Is there a way to read a file in a specific character encoding like UTF-16 using PHP's stream wrappers, in the same way I can read a base64-encoded file using php://filter/convert.base64-decode/resource=file.txt
?
-
use this `mb_convert_encoding($content, 'utf-16')` – Faesal Dec 12 '21 at 19:10
-
Great , but I want to use it with wrappers like:php://filter/resource=somefile.php – Ali Saleh Dec 12 '21 at 19:52
1 Answers
PHP strings don't know anything about encodings, so PHP file functions essentially treat every file as a binary file.
If you know that a set of bytes should be read as UTF-16, you can convert it to some other encoding of your choice (here using UTF-8 as an example) using any of these (depending which extensions you have installed):
// Requires ext/iconv; arguments are From, To, String
$utf8_string = iconv('UTF-16', 'UTF-8', $utf16_string);
// Requires ext/mbstring; arguments are String, To, From
$utf8_string = mb_convert_encoding($utf16_string, 'UTF-8', 'UTF-16');
// Requires ext/intl; arguments are String, To, From
$utf8_string = UConverter::transcode($utf16_string, 'UTF-8', 'UTF-16');
Conversely, if you know that the string is in some particular encoding (again, using UTF-8 as an example), and want it to be UTF-16, you would put things in the opposite order:
// Requires ext/iconv; arguments are From, To, String
$utf16_string = iconv('UTF-8', 'UTF-16', $utf8_string);
// Requires ext/mbstring; arguments are String, To, From
$utf16_string = mb_convert_encoding($utf8_string, 'UTF-16', 'UTF-8');
// Requires ext/intl; arguments are String, To, From
$utf16_string = UConverter::transcode($utf8_string, 'UTF-16', 'UTF-8');
In both cases, the resulting string is just a different sequence of bytes; other PHP functions still won't "know" what it "means".

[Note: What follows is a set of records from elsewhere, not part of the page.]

/-- The code of the programs, in a canonical memory. -/
@[simp] theorem programMemory_wf (ps : Tab Program) : Memory.wf blankByte (programMemory ps) = true := by
  have key : ∀ (l : Tab Program) (m : Memory), Memory.wf blankByte m = true →
      Memory.wf blankByte (l.foldl (fun m e => memWriteAll blankByte m (codeBase ps e.1) e.2.code) m) = true := by
    intro l
    induction l with
    | nil => exact fun m h => h
    | cons a l ih => exact fun m h => ih _ (memWriteAll_wf _ _ _ _ h)
  exact key ps [] rfl

@[simp] theorem setEngine_inv (s : State) (e : EngineId) (f : EngineSt → EngineSt)
    (h : s.Kept q)
    (hf : ∀ x : {x : EngineSt // EngineSt.ok x}, EngineSt.ok (f x.1)) : (State.setEngine s e f).Kept q := by
  exact setEngine_at s e f h (hf ⟨s.engine e, h.1.2 e⟩)

@[simp] theorem setCluster_inv (s : State) (c : Port) (f : ClusterSt → ClusterSt)
    (h : s.Kept q) : (State.setCluster s c f).Kept q := by
  unfold State.setCluster
  try dsimp only
  repeat' split
  all_goals first
    | (with_reducible exact h)
    | (simp (maxDischargeDepth := 40) [*]; done)
    | (refine inv_of_eq h ?_ ?_ ?_ ?_ ?_ ?_ ?_ <;> with_reducible rfl)

@[simp] theorem gapBlock_inv (s : State) (p : Port) (b : Block) (c : GapCause)
    (h : s.Kept q) : (State.gapBlock s p b c).Kept q := by
  unfold State.gapBlock
  try dsimp only
  repeat' split
  all_goals first
    | (with_reducible exact h)
    | (simp (maxDischargeDepth := 40) [*]; done)
    | (refine inv_of_eq h ?_ ?_ ?_ ?_ ?_ ?_ ?_ <;> with_reducible rfl)

@[simp] theorem releaseBlocks_inv (p : Port) (x0 : Nat) (x1 : State)
    (h : x1.Kept q) : (State.releaseBlocks p x0 x1).Kept q := by
  induction x0 generalizing x1 with
  | zero => exact h
  | succ n ih =>
    simp only [State.releaseBlocks]
    split
    · exact h
    · split
      · exact ih _ (by simp (maxDischargeDepth := 40) [*])
      · exact h

@[simp] theorem release_inv (s : State) (p : Port) (h : s.Kept q) : (State.release s p).Kept q := by
  unfold State.release
  try dsimp only
  repeat' split
  all_goals first
    | (with_reducible exact h)
    | (simp (maxDischargeDepth := 40) [*]; done)
    | (refine inv_of_eq h ?_ ?_ ?_ ?_ ?_ ?_ ?_ <;> with_reducible rfl)

@[simp] theorem blockJoins_inv (s : State) (p : Port) (j : Nat) (h : s.Kept q) : (State.blockJoins s p j).Kept q := by
  unfold State.blockJoins
  try dsimp only
  repeat' split
  all_goals first
    | (with_reducible exact h)
    | (simp (maxDischargeDepth := 40) [*]; done)
    | (refine inv_of_eq h ?_ ?_ ?_ ?_ ?_ ?_ ?_ <;> with_reducible rfl)

@[simp] theorem queueStart_inv (s : State) (p : Port) (h : s.Kept q) : (State.queueStart s p).Kept q := by
  unfold State.queueStart
  try dsimp only
  repeat' split
  all_goals first
    | (with_reducible exact h)
    | (simp (maxDischargeDepth := 40) [*]; done)
    | (refine inv_of_eq h ?_ ?_ ?_ ?_ ?_ ?_ ?_ <;> with_reducible rfl)

@[simp] theorem closeColumn_inv (p : Port) (j : Nat) (x0 : Nat) (x1 : State)
    (h : x1.Kept q) : (State.closeColumn p j x0 x1).Kept q := by
  induction x0 generalizing x1 with
  | zero => exact h
  | succ n ih =>
    simp only [State.closeColumn]
    split
    · exact ih _ (by simp (maxDischargeDepth := 40) [*])
    · exact h

@[simp] theorem queueStop_inv (s : State) (p : Port) (h : s.Kept q) : (State.queueStop s p).Kept q := by
  unfold State.queueStop
  try dsimp only
  repeat' split
  all_goals first
    | (with_reducible exact h)
    | (simp (maxDischargeDepth := 40) [*]; done)
    | (refine inv_of_eq h ?_ ?_ ?_ ?_ ?_ ?_ ?_ <;> with_reducible rfl)

@[simp] theorem loadDone_inv (s : State) (h : s.Kept q) : (State.loadDone s).Kept q := by
  unfold State.loadDone
  try dsimp only
  repeat' split
  all_goals first
    | (with_reducible exact h)
    | (simp (maxDischargeDepth := 40) [*]; done)
    | (refine inv_of_eq h ?_ ?_ ?_ ?_ ?_ ?_ ?_ <;> with_reducible rfl)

The "iconv" extension also provides a conversion filter which runs the equivalent of the iconv
function as a file or stream is being read. So if you have a file which you know should be read as UTF-16, and want its contents as UTF-8, you could write:
$fp = fopen('php://filter/convert.iconv.utf-16.utf-8/resource=/path/to/utf16-file.txt', 'r');
$first_10_bytes_of_utf16_converted_to_utf8 = fgets($fp, 10);
fclose($fp);
Or the reverse - a UTF-8 file which you want to read as UTF-16:
$fp = fopen('php://filter/convert.iconv.utf-8.utf-16/resource=/path/to/utf8-file.txt', 'r');
$first_10_bytes_of_utf8_converted_to_utf16 = fgets($fp, 10);
fclose($fp);
Again, it's important to remember that PHP is working in bytes, so the fgets
calls above may result in corrupted text because the 10th byte wasn't the end of a Unicode code point.

- 89,526
- 13
- 117
- 169
-
Is there a way to use one of these functions in php wrappers like:php://filter/resource=file.php – Ali Saleh Dec 12 '21 at 19:53
-
I can use it to convert the contents to upper or lower case :php://filter/convert.base64-encode/resource=file.txt – Ali Saleh Dec 12 '21 at 19:56
-
@AliSaleh I hadn't understood from your question that that is what you wanted; I have updated my answer appropriately, and also made some edits to your question to make it easier for future readers to understand. – IMSoP Dec 12 '21 at 20:45
-